Extracted data entries
-- ==== Sys2Proof/Machine/Sync.lean ====
section
/-! DEFINITION. Atomic words, the log and merge, joins, fences, writer keys, lock elision, and the sequentially consistent
operations (R274 to R290). -/

namespace Sys2Proof.Machine

open Sys2Proof.Machine.Num

/-! ### Atomics (R274, R275) -/

/-- The target of an atomic: aligned, writable (and readable for a returning form), in HBM5 below MCAP, not versioned; at
level 2 a returning form is turned away. -/
def atomicTarget (p : Word) (n : Nat) (returning : Bool) : W (Nat × Nat × Nat) := do
  let a := vaOf p
  if a % n ≠ 0 then atomicFault 1
  let (pa, leaf) ← xlate a .store
  if returning then
    let _ ← xlate a .load
  if paKind pa ≠ .hbm ∨ !(← get).paOk pa then atomicFault 2
  if returning ∧ (← detLevel) = 2 then atomicFault 3
  checkPlainWrite leaf a
  return (a, pa, leaf)

/-- An update of the current task, its issuer and sequence still to be given at commit. -/
def newUpdate (a pa : Nat) (kind : UpdKind) (t : Ty) (b c : Word) (tag : Nat) : W Update := do
  return { ctx := (← curTask).ctx, va := a, pa := pa, kind := kind, t := t, operand := b, compare := c, tag := tag
           issuer := ← curCore, seq := 0, quantum := 0, reply := none }

/-- The message of an update to its owner. -/
def updateMessage (u : Update) (owner ts : Nat) : Message :=
  { svcMessage 2 owner u.ctx (.update u) with hdr := mkHdr ts false owner 2 7 0 0 }

/-- A returning atomic (R275): sent at issue, after the task's own `put`s to the owner's scratchpad (R308, note d), its reply placed in
ares in program order. A reply beyond the four words of ares waits
behind them (DEDUCED, log 114). -/
def returningAtomic (f : AFn) (x : AmoArg) (s : State) : Outc :=
  plain (do
    let p ← useWord (← readG x.a.val)
    let b ← readG x.b.val
    let c ← readG x.c.val
    let (a, pa, leaf) ← atomicTarget p (tyBytes x.t) true
    noteWrite pa
    nonReplayable true
    let owner := ownerOf leaf a
    if (← get).putsTo (← curKey) owner then exit (.hold false)
    let id ← issueLoad (.amo owner) 11 x.t a [(pa, tyBytes x.t)]
    let u ← newUpdate a pa (.amo f) x.t b.v c.v (minTag b.tag c.tag)
    let k ← curKey
    let t ← curTask
    modify (fun s => s.emit s.focus t.trm (updateMessage { u with reply := some (k, id) } owner t.ts))) s

def execAmoAdd (x : AmoArg) (s : State) : Outc := returningAtomic .add x s
def execAmoFadd (x : AmoArg) (s : State) : Outc := returningAtomic .fadd x s
def execAmoMin (x : AmoArg) (s : State) : Outc := returningAtomic .min x s
def execAmoMax (x : AmoArg) (s : State) : Outc := returningAtomic .max x s
def execAmoAnd (x : AmoArg) (s : State) : Outc := returningAtomic .and x s
def execAmoOr (x : AmoArg) (s : State) : Outc := returningAtomic .or x s
def execAmoXor (x : AmoArg) (s : State) : Outc := returningAtomic .xor x s
def execAmoSwap (x : AmoArg) (s : State) : Outc := returningAtomic .swap x s
/-- `amo.cas` (R274): the compare value is in C. -/
def execAmoCas (x : AmoArg) (s : State) : Outc := returningAtomic .cas x s

/-- A non-returning atomic (R275): buffered, one unit. -/
def bufferedAtomic (f : AFn) (x : AmoArg) (s : State) : Outc :=
  plain (do
    let p ← useWord (← readG x.a.val)
    let b ← readG x.b.val
    let (a, pa, leaf) ← atomicTarget p (tyBytes x.t) false
    noteWrite pa
    let u ← newUpdate a pa (.amo f) x.t b.v 0 b.tag
    buffer (.update u (keyedOf leaf)) 1) s

def execAmoNrAdd (x : AmoArg) (s : State) : Outc := bufferedAtomic .add x s
def execAmoNrFadd (x : AmoArg) (s : State) : Outc := bufferedAtomic .fadd x s
def execAmoNrMin (x : AmoArg) (s : State) : Outc := bufferedAtomic .min x s
def execAmoNrMax (x : AmoArg) (s : State) : Outc := bufferedAtomic .max x s
def execAmoNrAnd (x : AmoArg) (s : State) : Outc := bufferedAtomic .and x s
def execAmoNrOr (x : AmoArg) (s : State) : Outc := bufferedAtomic .or x s
def execAmoNrXor (x : AmoArg) (s : State) : Outc := bufferedAtomic .xor x s
def execAmoNrSwap (x : AmoArg) (s : State) : Outc := bufferedAtomic .swap x s

/-! ### The log (R280, R282) -/

/-- `logp` (R280): the control word is checked at issue. -/
def execLogp (x : G3) (s : State) : Outc :=
  plain (do
    let a ← readG x.a.val
    let b ← readG x.b.val
    let c ← readG x.c.val
    let f := c.v.toNat / 2 ^ 12 % 16
    let t := c.v.toNat / 2 ^ 8 % 16
    let ok := match afnOf f with
      | some g => t ≠ 15 && (tyOf t).isIn g.types
      | none => false
    if !ok ∨ c.v.toNat / 2 ^ 16 % 2 ^ 11 ≠ 0 ∨ c.v.toNat % 256 ≠ 0 then atomicFault 7
    buffer (.log (BitVec.ofNat 64 (vaOf a.v)) b.v c.v (minTag b.tag c.tag)) 1 a.tag) s

/-- `mrg` (R282): the stream stalls until MERGE_COMPLETE. -/
def execMrg (d : GReg) (s : State) : Outc :=
  runWord false (do
    checkSched d.val
    modify (fun s => (s.modCore s.focus (fun c => { c with merging := true })).push (.mergeComplete s.focus))
    holdWord (.merge d.val) false) s

/-! ### Joins (R283) -/

/-- The target of a join word: a line in HBM5. -/
def joinTarget (p : Tagged) : W (Nat × Nat × Nat) := do
  let p ← useWord p
  atomicTarget p 64 false

/-- `jset` (R283): the count and the header are control parts of the effect (R388). -/
def execJset (x : G3) (s : State) : Outc :=
  plain (do
    let (a, pa, leaf) ← joinTarget (← readG x.a.val)
    let b ← readG x.b.val
    let c ← readG x.c.val
    if b.v.toNat = 0 ∨ 2 ^ 31 ≤ b.v.toNat then atomicFault 5
    let u ← newUpdate a pa .jset .none b.v c.v 0
    buffer (.update u (keyedOf leaf)) 1 (minTag b.tag c.tag)) s

/-- `arr` (R283). -/
def execArr (a : GReg) (s : State) : Outc :=
  plain (do
    let (va, pa, leaf) ← joinTarget (← readG a.val)
    let u ← newUpdate va pa .join .none 0 0 0
    buffer (.update u (keyedOf leaf)) 1) s

/-! ### Fences (R284) -/

/-- The least fence that covers a target: 0 the hive, 1 the device, 2 the system. -/
def scopeOf (hive pa : Nat) : Nat :=
  match paKind pa with
  | .aperture c _ => if hiveOf c = hive then 0 else 1
  | .host | .peer => 2
  | _ => 1

/-- Whether an element of a `get` or `put` may have its target within a fence's scope: one of the hive window has, and so has one whose
page does not translate as the table stands. -/
def State.elementWithin (s : State) (core scope : Nat) (super : Bool) (g : GetPut) (i : Nat) : Bool :=
  let (r, missed) := s.elementSpan core super g i
  g.hw || !missed.isEmpty || r.any (fun p => decide (scopeOf (hiveOf core) p.1 ≤ scope))

/-- Whether an outstanding operation of the task has a target within a fence's scope; a command whose index list is not read yet may
have (R270). -/
def State.fenceHolds (s : State) (k scope : Nat) : Bool :=
  let t := s.task k
  let hv := hiveOf (k / 8)
  t.loads.any (fun l => match l.kind with
    | .amo o => decide ((if hiveOf o = hv then 0 else 1) ≤ scope)
    | .sc => l.parts.any (fun p => decide (scopeOf hv p.1 ≤ scope))
    | _ => false)
  || (s.core (k / 8)).gp.any (fun g => g.slot == k % 8 && !g.killed && (!g.known ||
    (List.range (g.idx.length - g.first)).any (fun i =>
      !g.landed.contains (g.first + i) && s.elementWithin (k / 8) scope t.super g (g.first + i))))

» **Exercise**
The required output is the set of lines from the first line of the data through the line that contains "return (a, pa, leaf)", transcribed exactly.

» **Exercise response**
-- ==== Sys2Proof/Machine/Sync.lean ====
section
/-! DEFINITION. Atomic words, the log and merge, joins, fences, writer keys, lock elision, and the sequentially consistent
operations (R274 to R290). -/

namespace Sys2Proof.Machine

open Sys2Proof.Machine.Num

/-! ### Atomics (R274, R275) -/

/-- The target of an atomic: aligned, writable (and readable for a returning form), in HBM5 below MCAP, not versioned; at
level 2 a returning form is turned away. -/
def atomicTarget (p : Word) (n : Nat) (returning : Bool) : W (Nat × Nat × Nat) := do
  let a := vaOf p
  if a % n ≠ 0 then atomicFault 1
  let (pa, leaf) ← xlate a .store
  if returning then
    let _ ← xlate a .load
  if paKind pa ≠ .hbm ∨ !(← get).paOk pa then atomicFault 2
  if returning ∧ (← detLevel) = 2 then atomicFault 3
  checkPlainWrite leaf a
  return (a, pa, leaf)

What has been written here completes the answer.